Harris v. Larrabee

109 Me. 373 | Me. | 1912

King, J.

Trespass quare clausum, on report. The defendants admit the acts complained of but plead in justification that they were done by them in building a town road as laid out by the selectmen. The material facts, as shown by the report, are these : The selectmen of the town of Durham undertook to lay out a town way over land then owned by Clarence E. Carville. The return of their doings, dated June 18, 1909, filed with the town clerk, did not contain by express recital the bounds and admeasurements of the way, but it did recite that “such laying out with the bounds and admeasurements has been filed with the town clerk,” and they did file with the town clerk the original petition which contained the bound’s and admeasurements of the way as prayed for, together with a map. August 14, 1909, Carville conveyed the land to the plaintiff. The town at a meeting held April 30, 1910, voted to accept the doings of the selectmen in laying out the way. Carville appealed from the decision of the selectmen whereby he was awarded $30 damages for the land taken for the way, and the plaintiff joined in and signed that appeal “so far as his interest may appear.”

*375The appeal was entered in the Supreme Judicial Court for Androscoggin County, and at the April Term thereof 1912 the judgment of the selectmen was affirmed with costs. The legality of the laying out of the way being questioned the selectmen declined to build it, wTereupon the defendants in this action voluntarily and as private individuals entered upon the land and built the way.

It is unnecessary in this case to determine whether the laying out was legal, or, if not legal, whether the plaintiff waived any defects in the laying out by joining in and signing the appeal from the award of damages, for we think the alleged justification cannot be sustained even if the laying out was legal in all respects.

When a town way is legally laid out the town is authorized by statute to cause the way to be opened and made suitable for travel, but no private individual is authorized by statute to do so. In the building of the way the rights of the individual proprietor of the land over which the way is laid out are still to be regarded and not unnecessarily invaded. It is we think the right of the land owner to have the way constructed by some person entrusted with that duty under authority of the town, and not by private individuals acting in their own discretion. The statutory laying out of a town way therefore affords no legal justification for the acts of a private individual in building a road over the way unless at least he was acting as a highway surveyor or road commissioner, or was. in some way authorized and directed by the town to build it. Small v. Pennell, 31 Maine, 267; Hunt v. Rich, 38 Maine, 195; Ruggles v. Lesure, 24 Pick., 187, 189.
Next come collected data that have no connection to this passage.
-- ==== Sys2Proof/Certificates/Slice0/Obligations.lean ====
section
/-! DEFINITION. The statements for the provers. `Does`, `Runs`, `OnlyRegs` and `Reaches` (Safety.lean) say what a command does: `Does i s u` is the
whole next state, so everything that `u` does not change is unchanged. -/

open Sys2Proof Sys2Proof.Machine Sys2Proof.Safety

/-! ## Queues (10) -/

/-- R231, R237: a doorbell that R231 does not discard sets TAIL and nothing else, through BAR2 and through QMG_Q_DB; a write to
QMG_CNT_VAL sets the counter and clears FAULT; a write to QMG_CNT_ADD adds modulo 2^32 and leaves FAULT. -/
def Obligations.DoorbellsAndCounterWritesTakeEffect : Prop :=
  ∀ (s : State) (o : Origin) (p : Fin 2) (q : Fin 65536) (c : Fin 262144) (v : Word),
    (bitOf 0 (s.dev.rd (rQmgQCfg q)) = true → bitOf 4 (s.dev.rd (rQmgQStatus q)) = false →
      reached32 v (s.dev.rd (rQmgQTail q)) = true →
      (v - s.dev.rd (rQmgQRetire q)).toNat ≤ 2 ^ fld 5 1 (s.dev.rd (rQmgQCfg q)) →
      (s.dev.may (.host p) = true → Does (.doorbell (.host p) q v false) s (s.dev.wr (rQmgQTail q) v)) ∧
      (hostOf o = none → Reaches s.dev o (rQmgQDb q) → Does (.doorbell o q v false) s (s.dev.wr (rQmgQTail q) v))) ∧
    (Reaches s.dev o (rQmgCntVal c) →
      Does (.qmgCntVal o c v) s
        ((s.dev.wr (rQmgCntVal c) v).wr (rQmgCntAdd c) (setBit 0 false (s.dev.rd (rQmgCntAdd c))))) ∧
    (Reaches s.dev o (rQmgCntAdd c) →
      Does (.qmgCntAdd o c v) s (s.dev.wr (rQmgCntVal c) (s.dev.rd (rQmgCntVal c) + v)))

/-- R244, R379: QUEUE_STOP sets STOP and makes an enabled queue STOPPED, QUEUE_RESUME clears STOP and makes it RUNNING,
QUEUE_FLUSH acts on a STOPPED or HALTED queue with cause 0x23 and then writes STOP; TOP_P_CTL does one or the other to every
queue of the partition, whichever of its two bits is written 1 alone. -/
def Obligations.QueueControlWritesSetStopAndState : Prop :=
  ∀ (s : State) (o : Origin) (q : Fin 65536) (p : Fin 8) (stop : Bool) (v : Word),
    let stopped (d : Dev) (q : Nat) (b : Bool) (st : Nat) : Dev :=
      (d.wr (rQmgQCtl q) (setBit 0 b (d.rd (rQmgQCtl q)))).wrFld (rQmgQStatus q) 1 0 st
    let all (b : Bool) (st : Nat) : Dev :=
      ((List.range 65536).filter (fun q => s.dev.qPart q = p)).foldl (fun d q =>
        if d.rdFld (rQmgQStatus q) 1 0 = 0 then d.wr (rQmgQCtl q) (setBit 0 b (d.rd (rQmgQCtl q))) else stopped d q b st) s.dev
    (Reaches s.dev o (rQmgQCtl q) → s.dev.rdFld (rQmgQStatus q) 1 0 ≠ 0 →
      Does (.queueStop o q) s (stopped s.dev q true 2) ∧ Does (.queueResume o q) s (stopped s.dev q false 1)) ∧
    (Reaches s.dev o (rQmgQCtl q) → (s.dev.rdFld (rQmgQStatus q) 1 0 = 2 ∨ s.dev.rdFld (rQmgQStatus q) 1 0 = 3) →
      Does (.queueFlush o q stop) s ((s.dev.flush q 0x23).queueStopWrite q stop)) ∧
    (Reaches s.dev o (rTopPCtl p) → bitOf 1 v = false → Does (.topPStopall o p v) s (all true 2)) ∧
    (Reaches s.dev o (rTopPCtl p) → bitOf 0 v = false → Does (.topPResume o p v) s (all false 1))

/-- R230, R244: QUEUE_ENABLE of a closed queue with LOG2SIZE 6 to 16 and its ring and completion area in the partition's HBM
window or Gallery clears TAIL, HEAD and RETIRE and sets EN and STATE; QUEUE_DISABLE clears EN and sets CLOSING;
QUEUE_CLOSE_END, with nothing of the queue in flight, leaves it DISABLED. -/
def Obligations.QueueOpensAndCloses : Prop :=
  ∀ (s : State) (o : Origin) (q : Fin 65536) (v : Word),
    let old := s.dev.rd (rQmgQCfg q)
    let d := s.dev.wr (rQmgQCfg q) (setFld 5 1 (fld 5 1 v) (setFld 21 6 (fld 21 6 v) old))
    (Reaches s.dev o (rQmgQCfg q) → bitOf 0 old = false → s.dev.closing q = false → 6 ≤ fld 5 1 v → fld 5 1 v ≤ 16 →
      d.inHbmOrGallery (d.qPart q) (d.rd64 (rQmgQBaseLo q)) (64 * 2 ^ fld 5 1 v) = true →
      d.inHbmOrGallery (d.qPart q) (d.rd64 (rQmgQCplLo q)) (64 * 2 ^ fld 5 1 v) = true →
      Does (.queueEnable o q v) s
        ((({ ((d.wr (rQmgQTail q) 0).wr (rQmgQHead q) 0).wr (rQmgQRetire q) 0 with
            queue := { s.dev.queue with fetched := s.dev.queue.fetched.filter (fun f => f.q ≠ q.val),
                                        stuck := delNat q s.dev.queue.stuck,
                                        doneSlots := s.dev.queue.doneSlots.filter (fun f => f.1 ≠ q.val) } }).wr
          (rQmgQCfg q) (setBit 0 true (d.rd (rQmgQCfg q)))).wrFld (rQmgQStatus q) 1 0
            (if bitOf 0 (s.dev.rd (rQmgQCtl q)) then 2 else 1))) ∧
    (Reaches s.dev o (rQmgQCfg q) → bitOf 0 old = true →
      Runs (.queueDisable o q v) s (fun t =>
        bitOf 0 (t.rd (rQmgQCfg q)) = false ∧ bitOf 4 (t.rd (rQmgQStatus q)) = true ∧
        OnlyRegs s.dev t [rQmgQCfg q, rQmgQStatus q])) ∧
    (s.dev.closing q = true → s.dev.queue.infl.all (fun x => x.q ≠ q.val) = true →
      Does (.queueCloseEnd q) s { (s.dev.wr (rQmgQStatus q) 0) with
        queue := { s.dev.queue with fetched := s.dev.queue.fetched.filter (fun f => f.q ≠ q.val) } })

/-- R232, R233: RING_FETCH of a RUNNING queue, none of whose fetches failed, with one slot to fetch reads its 64 bytes at the slot's place in the ring;
COMMAND_DISPATCH takes the command at HEAD with its modes sampled, advances HEAD over its slots,
copies a KERNEL's structures and counts it. -/
def Obligations.FetchAndDispatchMoveTheQueue : Prop :=
  ∀ (s : State) (q : Fin 65536) (b e : List Byte),
    let h := s.dev.rd (rQmgQHead q)
    let r := s.dev.readMem ⟨some (s.dev.qPart q), qmSrc q⟩
      (s.dev.rd64 (rQmgQBaseLo q) + h.toNat % s.dev.ringSize q * 64) 64
    let x := s.dev.sample q b e
    (s.dev.running q = true → s.dev.queue.stuck.contains q.val = false → s.dev.queue.fetched.filter (fun f => f.q = q.val) = [] → s.dev.rd (rQmgQTail q) = h + 1 → r.1.bad = none →
      Does (.ringFetch q) s { r.2 with queue := { r.2.queue with fetched := r.2.queue.fetched ++ [⟨q, h, r.1.bytes⟩] } }) ∧
    (s.dev.head? q = some (b, e) → s.dev.ready q = true → s.dev.turn q = true → s.dev.foreign x.part b e = false →
      s.dev.depFault b e = false → s.dev.badCmd x.part b e = false → x.cls ≠ 1 → x.cls < 10 →
      s.dev.queue.infl.all (fun y => y.q ≠ q.val || y.i ≠ h) = true →
      let t : Dev := ({ s.dev with queue := { s.dev.queue with
            infl := s.dev.queue.infl ++ [x], nextOrd := s.dev.queue.nextOrd + 1,
            fetched := s.dev.queue.fetched.filter (fun f => !(f.q = q.val && (f.cnt = h || (x.slots = 2 && f.cnt = h + 1)))),
            rrLast := sset (fun _ => 65535) s.dev.queue.rrLast (q % 2) q } }.wr
          (rQmgQHead q) (h + BitVec.ofNat 32 x.slots)).add64 rQmgDispatchLo 1
      Does (.commandDispatch q) s (if x.cls = 0 then t.kernelCopy x else t))

/-- R239: WAIT and SIGNAL end as soon as they are dispatched, with nothing else done; MARK writes its 32-byte record at the
address of its first operand, with a Flowstone record of class MARK when FLW is 1, and ends DONE when the write is not
refused. R245: a MODE command begins its work. R246: the last acknowledgement sets TA 2 µs ahead and QMG_STATUS to 2; at TA
the new rounding, table source or power profile is in force, QMG_MODE_TA holds TA, the hold ends and the command ends DONE
with TA in its completion; 100 µs after H with acknowledgements missing the hold ends with the command ABORTED, cause 0x24,
and the old values stay. -/
def Obligations.ControlCommandsEndAndModesSwitchOrTimeOut : Prop :=
  (∀ (s : State) (c : CmdRef) (x : Inflight),
    let record : List Byte := leBytes 4 x.seq ++ leBytes 4 x.q ++ leBytes 8 x.ts ++ leBytes 8 (x.opd 1) ++ leBytes 8 0
    let w := s.dev.writeMem ⟨some x.part, qmSrc x.q⟩ (x.opd 0) (clean record)
    let done (d : Dev) : Dev := d.setCmd x.q x.i (fun y => { y with phase := .ended, res := Result.fresh })
    let begun : Dev := s.dev.setCmd x.q x.i (fun y => { y with phase := .working })
    (Dispatched s.dev c x 8 0 → Does (.wait c) s (done s.dev)) ∧
    (Dispatched s.dev c x 9 0 → Does (.signal c) s (done s.dev)) ∧
    (Dispatched s.dev c x 12 0 → w.1 = none →
      Does (.mark c) s (done (if (x.opd 2).testBit 0 then w.2.flw 8 0 (qmSrc x.q) (x.opd 1) else w.2))) ∧
    (Dispatched s.dev c x 10 0 → Does (.modeRound c) s begun) ∧
    (Dispatched s.dev c x 10 1 → Does (.modeTblsrc c) s begun) ∧
    (Dispatched s.dev c x 10 2 → Does (.modePower c) s begun)) ∧
  (∀ (s : State) (m : ModeSt) (x : Inflight) (u : ModeUnit) (ta : Nat),
    s.dev.queue.mode = some m →
    let x? := s.dev.queue.infl.find? (fun x => x.q = m.cmd.q.val && x.i = m.cmd.i)
    (m.ta = none → s.dev.now ≤ m.h + 100000 → s.dev.modeAsked m = true → (s.dev.modeUnits m.op).contains u = true → m.acked.contains u = false →
      s.dev.modeReady u = true → (s.dev.modeUnits m.op).all (m.acked ++ [u]).contains = true →
      Does (.modeAck u) s ({ s.dev with queue := { s.dev.queue with
        mode := some { m with acked := m.acked ++ [u], ta := some (s.dev.now + 2000) } } }.wr rQmgStatus 2)) ∧
    (m.ta = some ta → ta ≤ s.dev.now → x? = some x → m.op = 0 →
      Does .modeSwitch s (((({ s.dev with queue := { s.dev.queue with
          rnd := sset (fun _ => 1) s.dev.queue.rnd m.part m.value, mode := none } }).wr64 rQmgModeTaLo ta).wr rQmgStatus 0).setCmd
            x.q x.i (fun y => { y with phase := .ended, res := { Result.fresh with xa := ta } }))) ∧
    (m.ta = some ta → ta ≤ s.dev.now → x? = some x → m.op = 1 →
      Does .modeSwitch s ((({ ((s.dev.wrFld (rTrwPctl m.part) 1 1 m.value).wr64 rQmgModeTaLo ta) with
          queue := { s.dev.queue with mode := none } }).wr rQmgStatus 0).setCmd
            x.q x.i (fun y => { y with phase := .ended, res := { Result.fresh with xa := ta } }))) ∧
    (m.ta = none → m.h + 100000 ≤ s.dev.now → (s.dev.modeUnits m.op).all m.acked.contains = false → x? = some x →
      let late := ((s.dev.modeUnits m.op).filter (fun u => !m.acked.contains u)).map modeSrc
      let d := (((if x.opd 1 = 0 then s.dev else (s.dev.writeMem ⟨some x.part, qmSrc x.q⟩ (x.opd 1)
        (clean ((late.take 64).flatMap (leBytes 2)))).2).qmErr 4 x.q x.seq)).flw 3 4 (qmSrc x.q) 0
      d.queue.infl.find? (fun x => x.q = m.cmd.q.val && x.i = m.cmd.i) = some x →
      Does .modeTimeout s (({ d with queue := { d.queue with mode := none } }.wr rQmgStatus 0).setCmd x.q x.i (fun y =>
        { y with phase := .ended, res := { aborted 0x24 (late.headD 0xFFFF) with
          result := late.length, xb := ((late.take 4).zipIdx.map (fun (e : Nat × Nat) => e.1 * 65536 ^ e.2)).sum } }))))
It clearly appears that the defendants did the acts complained of without authority of any vote of the town, or direction of the selectmen, highway surveyor or road commissioner. They acted in their own discretion as private individuals, and without permission of the plaintiff express or implied, for it appears that the entrances to the way were closed by obstructions which had been placed there and notices were posted, presumably forbidding persons from entering thereon.

It follows, therefore, as the necessary conclusion of the court that the acts complained of were committed without legal justification and that the defendants are liable therefor in this action of trespass.

*376It remains to determine the amount of the damages. ■ The way was laid out around' a hill for a distance of about fifty rods over .cleared land. The defendants built an ordinary road about fifteen feet wide over the way as laid out, and the plaintiff' says it was “mostly clear loam that they went through.” Some few bushes were removed, but no treés were cut down. The work was done in one day.—on Friday, and the following Monday the plaintiff plowed and harrowed the way, in part at least, and planted it in connection with the cultivation of the adjoining land. The actual damages sustained by the plaintiff on account of the defendants’ acts were comparatively small.

We do not think the facts and circumstances of this case require that any punitive damages should be awarded. It is the opinion of the court that the entry should be,

Judgment for the plaintiff for ten dollars and costs.